Intralexical 2 years ago

Try asking an LLM about something which is semantically patently ridiculous, but lexically superficially similar to something in its training set, like "the benefits of laser eye removal surgery" or "a climbing trip to the Mid-Atlantic Mountain Range".

Ironically, I suppose part of the apparent "intelligence" of LLMs comes from reflecting the intelligence of human users back at us. As a human, the prompts you provide an LLM likely "make sense" on some level, so the statistically generated continuations of your prompts are likelier to "make sense" as well. But if you don't provide an ongoing anchor to reality within your own prompts, then the outputs make it more apparent that the LLM is simply regurgitating words which it does not/cannot understand.
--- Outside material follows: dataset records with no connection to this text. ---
/-! ### Register loads and ALU (42_alu.md) -/

/-- LD Vx, nn (R140) and ADD Vx, nn (R141). -/
def Obligations.ImmediateLoadAndAdd : Prop :=
  ∀ (s : State) (x : Reg) (nn : Byte),
    HasEncoding (.ldImm x nn) 0x6000 0xF000 ∧ HasEncoding (.addImm x nn) 0x7000 0xF000 ∧
    (∃ t, exec (.ldImm x nn) s = .next t ∧ WritesReg x nn.toNat s t) ∧
    (∃ t, exec (.addImm x nn) s = .next t ∧
      WritesReg x (((s.getV x).toNat + nn.toNat) % 256) s t)

/-- LD, OR, AND and XOR of two registers: no flag (R143 to R146). -/
def Obligations.RegisterAssignAndLogic : Prop :=
  ∀ (s : State) (x y : Reg),
    HasEncoding (.ldReg x y) 0x8000 0xF00F ∧ HasEncoding (.orReg x y) 0x8001 0xF00F ∧
    HasEncoding (.andReg x y) 0x8002 0xF00F ∧ HasEncoding (.xorReg x y) 0x8003 0xF00F ∧
    (∃ t, exec (.ldReg x y) s = .next t ∧ WritesReg x (s.getV y).toNat s t) ∧
    (∃ t, exec (.orReg x y) s = .next t ∧
      WritesReg x ((s.getV x).toNat ||| (s.getV y).toNat) s t) ∧
    (∃ t, exec (.andReg x y) s = .next t ∧
      WritesReg x ((s.getV x).toNat &&& (s.getV y).toNat) s t) ∧
    (∃ t, exec (.xorReg x y) s = .next t ∧
      WritesReg x ((s.getV x).toNat ^^^ (s.getV y).toNat) s t)

/-- ADD Vx, Vy (R147): the sum mod 256, and the carry in VF in the order of R142. -/
def Obligations.AddRegistersWithCarry : Prop :=
  ∀ (s : State) (x y : Reg), HasEncoding (.addReg x y) 0x8004 0xF00F ∧
    ∃ t, exec (.addReg x y) s = .next t ∧
      WritesRegAndFlag x (((s.getV x).toNat + (s.getV y).toNat) % 256)
        (if (s.getV x).toNat + (s.getV y).toNat > 255 then 1 else 0) s t

/-- SUB (R148) and SUBN (R150): the differences mod 256, with the strict and the non-strict flag. -/
def Obligations.Subtractions : Prop :=
  ∀ (s : State) (x y : Reg),
    HasEncoding (.subReg x y) 0x8005 0xF00F ∧ HasEncoding (.subnReg x y) 0x8007 0xF00F ∧
    (∃ t, exec (.subReg x y) s = .next t ∧
      WritesRegAndFlag x ((((s.getV x).toNat : Int) - (s.getV y).toNat) % 256).toNat
        (if (s.getV x).toNat > (s.getV y).toNat then 1 else 0) s t) ∧
    (∃ t, exec (.subnReg x y) s = .next t ∧
      WritesRegAndFlag x ((((s.getV y).toNat : Int) - (s.getV x).toNat) % 256).toNat
        (if (s.getV y).toNat ≥ (s.getV x).toNat then 1 else 0) s t)

/-- SHR (R149) and SHL (R151): V[x] shifted by one, whatever y is, with the bit shifted out in VF. -/
def Obligations.Shifts : Prop :=
  ∀ (s : State) (x y : Reg),
    HasEncoding (.shr x y) 0x8006 0xF00F ∧ HasEncoding (.shl x y) 0x800E 0xF00F ∧
    (∃ t, exec (.shr x y) s = .next t ∧
      WritesRegAndFlag x ((s.getV x).toNat / 2) ((s.getV x).toNat % 2) s t) ∧
    (∃ t, exec (.shl x y) s = .next t ∧
      WritesRegAndFlag x ((s.getV x).toNat * 2 % 256) ((s.getV x).toNat / 128) s t)

/-- RND (R152): this step's random byte, any byte, masked. -/
def Obligations.RandomMasked : Prop :=
  ∀ (s : State) (x : Reg) (nn : Byte), HasEncoding (.rnd x nn) 0xC000 0xF000 ∧
    ∃ t, exec (.rnd x nn) s = .next t ∧ WritesReg x (s.rand.toNat &&& nn.toNat) s t

/-- R22: the instructions that write VF as a flag, and the others only as a plain destination. -/
def Obligations.OnlyFlagWritersChangeVf : Prop :=
  ∀ (i : Instr) (s t : State), exec i s = .next t → t.getV VF = s.getV VF ∨
    (∃ x y, i = .addReg x y ∨ i = .subReg x y ∨ i = .subnReg x y ∨ i = .shr x y ∨
      i = .shl x y) ∨
    (∃ x y n, i = .drw x y n) ∨
    (∃ y nn, i = .ldImm VF nn ∨ i = .addImm VF nn ∨ i = .ldReg VF y ∨ i = .orReg VF y ∨
      i = .andReg VF y ∨ i = .xorReg VF y ∨ i = .rnd VF nn ∨ i = .ldVxDt VF ∨ i = .ldVxK VF ∨
      i = .load VF)

/-! ### Index register and memory transfer (43_index_memory.md) -/

/-- LD I (R170), ADD I (R171) and LD F (R172). -/
def Obligations.IndexLoadsAndAdd : Prop :=
  ∀ (s : State) (x : Reg) (nnn : Addr),
    HasEncoding (.ldI nnn) 0xA000 0xF000 ∧ HasEncoding (.addI x) 0xF01E 0xF0FF ∧
    HasEncoding (.ldF x) 0xF029 0xF0FF ∧
    (∃ t, exec (.ldI nnn) s = .next t ∧ t.i.toNat = nnn.toNat ∧ t.pc = s.pc + 2 ∧
      OnlyIndex s t) ∧
    (∃ t, exec (.addI x) s = .next t ∧ t.i.toNat = (s.i.toNat + (s.getV x).toNat) % 65536 ∧
      t.pc = s.pc + 2 ∧ OnlyIndex s t) ∧
    (∃ t, exec (.ldF x) s = .next t ∧ t.i.toNat = 0x050 + (s.getV x).toNat * 5 ∧
      t.pc = s.pc + 2 ∧ OnlyIndex s t)

/-- LD B (R173): the three decimal digits stored from I on, or no byte and the first failing address. -/
def Obligations.StoreBcd : Prop :=
  ∀ (s : State) (x : Reg), HasEncoding (.ldB x) 0xF033 0xF0FF ∧
    (dataAddr s + 3 ≤ 4096 → ∃ t, exec (.ldB x) s = .next t ∧
      (t.mem.read (dataAddr s)).toNat = (s.getV x).toNat / 100 ∧
      (t.mem.read (dataAddr s + 1)).toNat = (s.getV x).toNat / 10 % 10 ∧
      (t.mem.read (dataAddr s + 2)).toNat = (s.getV x).toNat % 10 ∧
      t.pc = s.pc + 2 ∧ OnlyBytes (dataAddr s) 3 s t) ∧
    (4096 < dataAddr s + 3 →
      exec (.ldB x) s = .fault (.addressOutOfRange (max s.i.toNat 4096) s.pc))

/-- LD [I], Vx (R174): V0 to Vx stored from I on and I unchanged, or no byte and the first failing address. -/
def Obligations.RegisterDump : Prop :=
  ∀ (s : State) (x : Reg), HasEncoding (.dump x) 0xF055 0xF0FF ∧
    (dataAddr s + x.val < 4096 → ∃ t, exec (.dump x) s = .next t ∧
      (∀ k, k ≤ x → t.mem.read (dataAddr s + k.val) = s.getV k) ∧
      t.pc = s.pc + 2 ∧ OnlyBytes (dataAddr s) (x.val + 1) s t) ∧
    (4096 ≤ dataAddr s + x.val →
      exec (.dump x) s = .fault (.addressOutOfRange (max s.i.toNat 4096) s.pc))

/-- LD Vx, [I] (R175): V0 to Vx loaded from I on and I advanced past them, or no register written and
the first failing address. -/
def Obligations.RegisterLoad : Prop :=
  ∀ (s : State) (x : Reg), HasEncoding (.load x) 0xF065 0xF0FF ∧
    (dataAddr s + x.val < 4096 → ∃ t, exec (.load x) s = .next t ∧
      (∀ k, k ≤ x → t.getV k = s.mem.read (dataAddr s + k.val)) ∧
      (∀ k, x < k → t.getV k = s.getV k) ∧ t.i.toNat = (s.i.toNat + x.val + 1) % 65536 ∧
      t.i.toNat ≤ 0x1000 ∧ t.pc = s.pc + 2 ∧ SameStack s t ∧ SameTimers s t ∧ SameDisplay s t ∧
      SameMemory s t ∧ SameModelFields s t) ∧
    (4096 ≤ dataAddr s + x.val →
      exec (.load x) s = .fault (.addressOutOfRange (max s.i.toNat 4096) s.pc))

/-- A dump of V0 to Vx and a load from the same address give the registers back and advance I by x + 1,
whatever happened to the other registers and to I in between (95_test_vectors.md S6). -/
def Obligations.DumpThenLoadRestores : Prop :=
  ∀ (s t u : State) (x : Reg), exec (.dump x) s = .next t → u.mem = t.mem → u.i = s.i →
    ∃ w, exec (.load x) u = .next w ∧ (∀ k, k ≤ x → w.getV k = s.getV k) ∧
      w.i.toNat = s.i.toNat + x.val + 1

/-- R68: an instruction stored by FX55 is what a later fetch at its address reads. -/
def Obligations.StoredInstructionIsFetched : Prop :=
  ∀ (s t : State) (x k : Reg) (hk : k.val + 1 < 16), k.val + 1 ≤ x.val →
    exec (.dump x) s = .next t →
    fetch (t.setPc (BitVec.ofNat 16 (s.i.toNat + k.val))) =
      .ok (bytePair (s.getV k) (s.getV ⟨k.val + 1, hk⟩))

/-- Only FX33 and FX55 write memory (R54, R62). -/
def Obligations.OnlyStoresChangeMemory : Prop :=
  ∀ (i : Instr) (s t : State), exec i s = .next t →
    SameMemory s t ∨ ∃ x, i = .ldB x ∨ i = .dump x

/-- The writers of I (R24). -/
def Obligations.OnlyIndexWritersChangeIndex : Prop :=
  ∀ (i : Instr) (s t : State), exec i s = .next t →
    t.i = s.i ∨ (∃ nnn, i = .ldI nnn) ∨ ∃ x, i = .addI x ∨ i = .ldF x ∨ i = .load x

/-! ### Keypad and timers (44_keypad_timer.md) -/

/-- SKP (R190) and SKNP (R191): the level of the key V[x], or KeyIndexOutOfRange from 16 on (R196). -/
def Obligations.KeySkips : Prop :=
  ∀ (s : State) (x : Reg),
    HasEncoding (.skp x) 0xE09E 0xF0FF ∧ HasEncoding (.sknp x) 0xE0A1 0xF0FF ∧
    ((s.getV x).toNat < 16 →
      (∃ t, exec (.skp x) s = .next t ∧
        SkipsIf (s.keys.getLsbD (s.getV x).toNat = true) s t) ∧
      (∃ t, exec (.sknp x) s = .next t ∧
        SkipsIf (s.keys.getLsbD (s.getV x).toNat = false) s t)) ∧
    (16 ≤ (s.getV x).toNat →
      exec (.skp x) s = .fault (.keyIndexOutOfRange (s.getV x) s.pc) ∧
      exec (.sknp x) s = .fault (.keyIndexOutOfRange (s.getV x) s.pc))

/-- LD Vx, K (R192): the lowest pressed key, or a completed step that leaves every element as it was. -/
def Obligations.WaitForKey : Prop :=
  ∀ (s : State) (x : Reg), HasEncoding (.ldVxK x) 0xF00A 0xF0FF ∧
    (∀ k : Fin 16, s.keys.getLsbD k.val = true →
      (∀ j : Fin 16, j < k → s.keys.getLsbD j.val = false) →
      ∃ t, exec (.ldVxK x) s = .next t ∧ WritesReg x k.val s t) ∧
    ((∀ k : Fin 16, s.keys.getLsbD k.val = false) → exec (.ldVxK x) s = .next s)

/-- LD Vx, DT (R193), LD DT, Vx (R194) and LD ST, Vx (R195). -/
def Obligations.TimerRegisterMoves : Prop :=
  ∀ (s : State) (x : Reg),
    HasEncoding (.ldVxDt x) 0xF007 0xF0FF ∧ HasEncoding (.ldDtVx x) 0xF015 0xF0FF ∧
    HasEncoding (.ldStVx x) 0xF018 0xF0FF ∧
    (∃ t, exec (.ldVxDt x) s = .next t ∧ WritesReg x s.dt.toNat s t) ∧
    (∃ t, exec (.ldDtVx x) s = .next t ∧ t.dt = s.getV x ∧ t.st = s.st ∧ t.pc = s.pc + 2 ∧
      SameRegsBut [] s t ∧ t.i = s.i ∧ SameStack s t ∧ SameDisplay s t ∧ SameMemory s t ∧
      SameModelFields s t) ∧
    (∃ t, exec (.ldStVx x) s = .next t ∧ t.st = s.getV x ∧ t.dt = s.dt ∧ t.pc = s.pc + 2 ∧
      SameRegsBut [] s t ∧ t.i = s.i ∧ SameStack s t ∧ SameDisplay s t ∧ SameMemory s t ∧
      SameModelFields s t ∧ (toneActive t = true ↔ s.getV x ≠ 0))

/-! ### The host interface (60_exceptions.md) -/

/-- `tick_timers()` (R223): both timers down by 1, floored at 0, and nothing else changes. -/
def Obligations.TickCountsBothTimersDown : Prop :=
  ∀ s : State, (tickTimers s).dt.toNat = s.dt.toNat - 1 ∧ (tickTimers s).st.toNat = s.st.toNat - 1 ∧
    { tickTimers s with dt := s.dt, st := s.st } = s

/-- `clear_dirty()` (R226), `is_dirty()` (R32) and the tone (R224). -/
def Obligations.HostReadsAndClears : Prop :=
  ∀ s : State, clearDirty s = { s with dirty := false } ∧
    perform .isDirty s = (s, .flag s.dirty) ∧
    perform .readTone s = (s, .flag (decide (s.st ≠ 0)))

/-- A turn of the host between two steps is that number of `tick_timers()`, then `clear_dirty()` or not,
and the next step's inputs (R223, R226, R229). After a step the host takes the turn at the head of the schedule, or some
turn where the schedule has ended, and that turn is used up; nothing but the timers, the dirty flag, the inputs and
the turns to come can change (log 1). -/
def Obligations.HostTurnIsTicksAndClear : Prop :=
  (∀ (s : State) (t : Config.HostTurn),
    applyTurn t s =
      { (if t.clears then clearDirty (performAll (List.replicate t.ticks .tickTimers) s)
         else performAll (List.replicate t.ticks .tickTimers) s) with
        keys := t.keys, rand := t.rand }) ∧
  (∀ (s : State) (t : Config.HostTurn) (ts : List Config.HostTurn), s.schedule = t :: ts →
    hostTurn s = { applyTurn t s with schedule := ts, turn := s.turn + 1 }) ∧
  (∀ s : State, s.schedule = [] →
    ∃ t, hostTurn s = { applyTurn t s with schedule := [], turn := s.turn + 1 }) ∧
  (∀ s : State, SameMemory s (hostTurn s) ∧ SameRegsBut [] s (hostTurn s) ∧ (hostTurn s).i = s.i ∧
    (hostTurn s).pc = s.pc ∧ SameStack s (hostTurn s) ∧ (hostTurn s).fb = s.fb ∧
    (hostTurn s).loaded = s.loaded ∧ (hostTurn s).vfOrder = s.vfOrder)

/-- Ticks and clears of the dirty flag in any interleaving have the effect of one turn of the host:
the turns of the model leave out no interleaving (R229). -/
def Obligations.EveryInterleavingIsATurn : Prop :=
  ∀ (ops : List HostOp) (s : State),
    (∀ op ∈ ops, op = .tickTimers ∨ op = .clearDirty ∨ op = .isDirty ∨ op = .readTone ∨
      op = .readFramebuffer) →
    performAll ops s =
      applyTurn ⟨ops.count .tickTimers, decide (HostOp.clearDirty ∈ ops), s.keys, s.rand⟩ s

/-- Only FX15 and FX18 change a timer within a step: a step never ticks (R29, R30, C2). -/
def Obligations.StepsNeverTick : Prop :=
  ∀ (i : Instr) (s t : State), exec i s = .next t →
    (t.dt = s.dt ∨ ∃ x, i = .ldDtVx x) ∧ (t.st = s.st ∨ ∃ x, i = .ldStVx x)

/-- Only CLS and DXYN change the framebuffer, and they alone set the dirty flag, every time they complete (R31, R32). -/
def Obligations.OnlyClsAndDrawChangeTheDisplay : Prop :=
  ∀ (i : Instr) (s t : State), exec i s = .next t →
    ((i = .cls ∨ ∃ x y n, i = .drw x y n) → t.dirty = true) ∧
    (¬ (i = .cls ∨ ∃ x y n, i = .drw x y n) → SameDisplay s t)

/-- Only CALL pushes and only RET pops (R28). -/
def Obligations.OnlyCallAndReturnChangeTheStack : Prop :=
  ∀ (i : Instr) (s t : State), exec i s = .next t →
    SameStack s t ∨ ((∃ nnn, i = .call nnn) ∧ t.sp.val = s.sp.val + 1) ∨
      (i = .ret ∧ t.stack = s.stack ∧ t.sp.val + 1 = s.sp.val)

/-- No instruction changes its inputs, the host's turns, the load or VF_WRITE_ORDER (R34, R36). -/
def Obligations.InstructionsKeepTheModelFields : Prop :=
  ∀ (i : Instr) (s t : State), exec i s = .next t → SameModelFields s t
On your point of human knowledge being far more multimodal than LLM interfaces, I'll add that humans also have special neurological structures to handle self-awareness, sensory inputs, social awareness, memory, persistent intention, motor control, neuroplasticity/learning– Any number of such traits, which are easy to take for granted, but indisputably fundamental parts of human intelligence. These abilities aren't just emergent properties of the total number of neurons; they live in special hardware like mirror neurons, special brain regions, and spindle neurons. A brain cell in your cerebellum is not generally interchangeable with a cell in your visual or frontal cortices.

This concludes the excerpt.